I like a medium height pole with a shorter line. 3-4 ft high.

I saw some training tables with similar setups on top, worked very well.

I'll try to dig up some pictures.


----------



## Harry Keely (Aug 26, 2009)

Not bad Joby, your thinking along the same lines of Jody Butler. I was actually thinking of something some what similar to what you guys are talking about, like I posted earlier on the other board. My idea was to get a nice size diameter of steel pipe punching a hole on a round piece of steel to avoid sharp edges and welding it to a desired height then get a ring with another ring kinda like a figure eight if you will sliding it over the pipe then welding a square piece on the top for something to sledge hammer into the ground with. Then cutting two 45 degree angles on the bottom of the pipe to get through the red clay which is like dam concrete. Then I thought about buying trailer axles from northern and going that route to. Not sure still in the einstein stages LOL.


----------



## Bob Scott (Mar 30, 2006)

One of those two handed fence post drivers slid over the top of the pipe in the ground should give you your swivel. maybe make something a bit shorter if you weld. I think shorter would be less apt to hangup.


----------



## Joby Becker (Dec 13, 2009)

Bob Scott said:


> One of those two handed fence post drivers slid over the top of the pipe in the ground should give you your swivel. maybe make something a bit shorter if you weld. I think shorter would be less apt to hangup.


Was about to post that, after I thought about it. I just used a post driver like that at our last show to drive pipes in the ground.
Use a pipe that is slightly smaller than the post driver. I bet it would work fine if it wasn't too tall.
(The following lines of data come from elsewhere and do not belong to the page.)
-- ==== Sys2Proof/Syntax.lean ====
section
/-! DEFINITION. The commands the block takes: one constructor of Instr for each row of the opcode table.
What only the outside knows (pin samples, received frames, the instant a crossing completes) is an operand;
everything else a command does is computed from the state. An operand with a default may be left out
(log entries 30 and 107). Times are Sidereal nanoseconds (R47). -/

namespace Sys2Proof

/-- The three access paths with a read latch and a staging register each (R12). -/
inductive Path | pcie | jtag | saf
  deriving DecidableEq, Repr

/-- The blocks that have a PREFIX_COMMIT register (R36), in ascending BAR0 offset. -/
inductive CBlock | alm | pln | slv | ctl | fln | fbk | aux | lin | cap
  deriving DecidableEq, Repr

/-- The two Meridian channels. -/
inductive Channel | a | b
  deriving DecidableEq, Repr

/-- A source of the speed estimator (R303). -/
inductive EstSrc | axis (a : Fin 128) | line (n : Fin 8)
  deriving DecidableEq, Repr

/-- A schedule frame as it was received (R419): the header fields, the payload, the CRC word and whether it
ended in ABORT. `start` is the fabric time at which its first symbol arrived. -/
structure SchedFrame where
  cls     : BitVec 4
  fid     : BitVec 12
  src     : BitVec 16
  len     : BitVec 16
  bc      : Byte
  rsv     : Byte
  payload : List Byte
  crc     : Word
  abort   : Bool
  start   : DWord
  deriving DecidableEq, Repr

/-- A setpoint record (R424). -/
structure SptRec where
  dest  : BitVec 10
  kind  : BitVec 6
  index : Byte
  flags : Byte
  value : Word
  deriving DecidableEq, Repr

/-- The operand fields of a tap instruction (R286, format T): SRC, K, and the X and Y address fields. -/
structure TapOp where
  src : Fin 3
  k   : Fin 4
  ax  : Fin 8
  mx  : Fin 8
  nx  : Bool
  ay  : Fin 8
  my  : Fin 8
  ny  : Bool
  deriving DecidableEq, Repr

/-- The memory operand of a format A instruction (R286): the memory, its address register, the offset register
and the no-modify bit. -/
structure MemOp where
  y : Bool
  a : Fin 8
  m : Fin 8
  n : Bool
  deriving DecidableEq, Repr

/-- The two ports of a channel (R390). -/
inductive LPort | north | south
  deriving DecidableEq, Repr

/-- A link frame as it was received or sent (R398); `crc` is the check value it carries. -/
structure LinkFrame where
  type    : Byte
  scope   : Byte
  seq     : Byte
  rsv     : Byte
  uid     : BitVec 48
  addr    : BitVec 16
  payload : List Byte
  crc     : Word
  deriving DecidableEq, Repr

/-- A frame that a repeater sees on one port (R392). -/
inductive MerFrame | sched (f : SchedFrame) | link (f : LinkFrame)
  deriving DecidableEq, Repr

/-- What the SECDED check of a memory word finds: nothing, a single-bit error that is corrected, or an uncorrectable one
(R78, R207, R275, R345). -/
inductive Ecc | clean | corrected | uncorr
  deriving DecidableEq, Repr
This is getting simpler and simpler for Harry.LOL

Step 1: Drive post into the ground, leaving post driver on top of the post when you are done.

Step 2: hook dog up and work him.

LOL, that's toooo easy, maybe a beer break to catch your breath depending on how many poles you are making.

I am betting Harry wants to actually make something though that takes welding, cutting, beveling, something to actually fabricate...


----------



## Bob Scott (Mar 30, 2006)

If you place a whole bunch of these all over the yard:-o those post drivers are a great ab workout!  :grin:


----------



## Ron Ackerman (Jul 29, 2007)

Hey,you guys are making this way too complicated.

I the easiest way is to set your upright pipe into the ground with concrete. Then buy a slightly larger tee fitting, large enough so that it will slip down freely over the upright. Drill a hole through the upright and insert a bolt to keep the tee fitting at the height you want. 

Then drill a hole through the open end of the tee fitting parallel with the upright pipe. Drop a bolt down through the tee and you have the place to hook your tie out cable. If you want, you can leave the threaded end of the upright pipe up and screw a cap on it to keep water out and the tee on the pipe.

By the way, the cap on top will give you something to hammer on and you don't need to cut the two 45 degree angles, just cut one time across the whole pipe.

There, you only had two holes to drill; no welding and you’re ready to work dogs.


----------



## Joby Becker (Dec 13, 2009)

Bob Scott said:


> If you place a whole bunch of these all over the yard:-o those post drivers are a great ab workout!  :grin:


DUDE. a whole body work out, we use Iron water pipe to support snow fence for the arena, and barriers.. plus extra poles for gates and shoots. 10 ft spacing is the best I've found, 8 foot could be better but we run about 600 ft of fence usually, and its a lot of pounding at the 10' mark LOL..


----------



## jack van strien (Apr 9, 2009)

Again i option for a cheap way. We used dug in car tires for years,never breaks ,never fails and gives a little bit of spring and will not pull dogs over backwards.


----------



## Harry Keely (Aug 26, 2009)

Decided to design my own, will show some pics I guess when I finalize the deal in my head and actually build them, stay tuned LOL


----------



## Patrick Salerno (Apr 6, 2009)

Harry Keely said:


> Decided to design my own, will show some pics I guess when I finalize the deal in my head and actually build them, stay tuned LOL


Awesome!


----------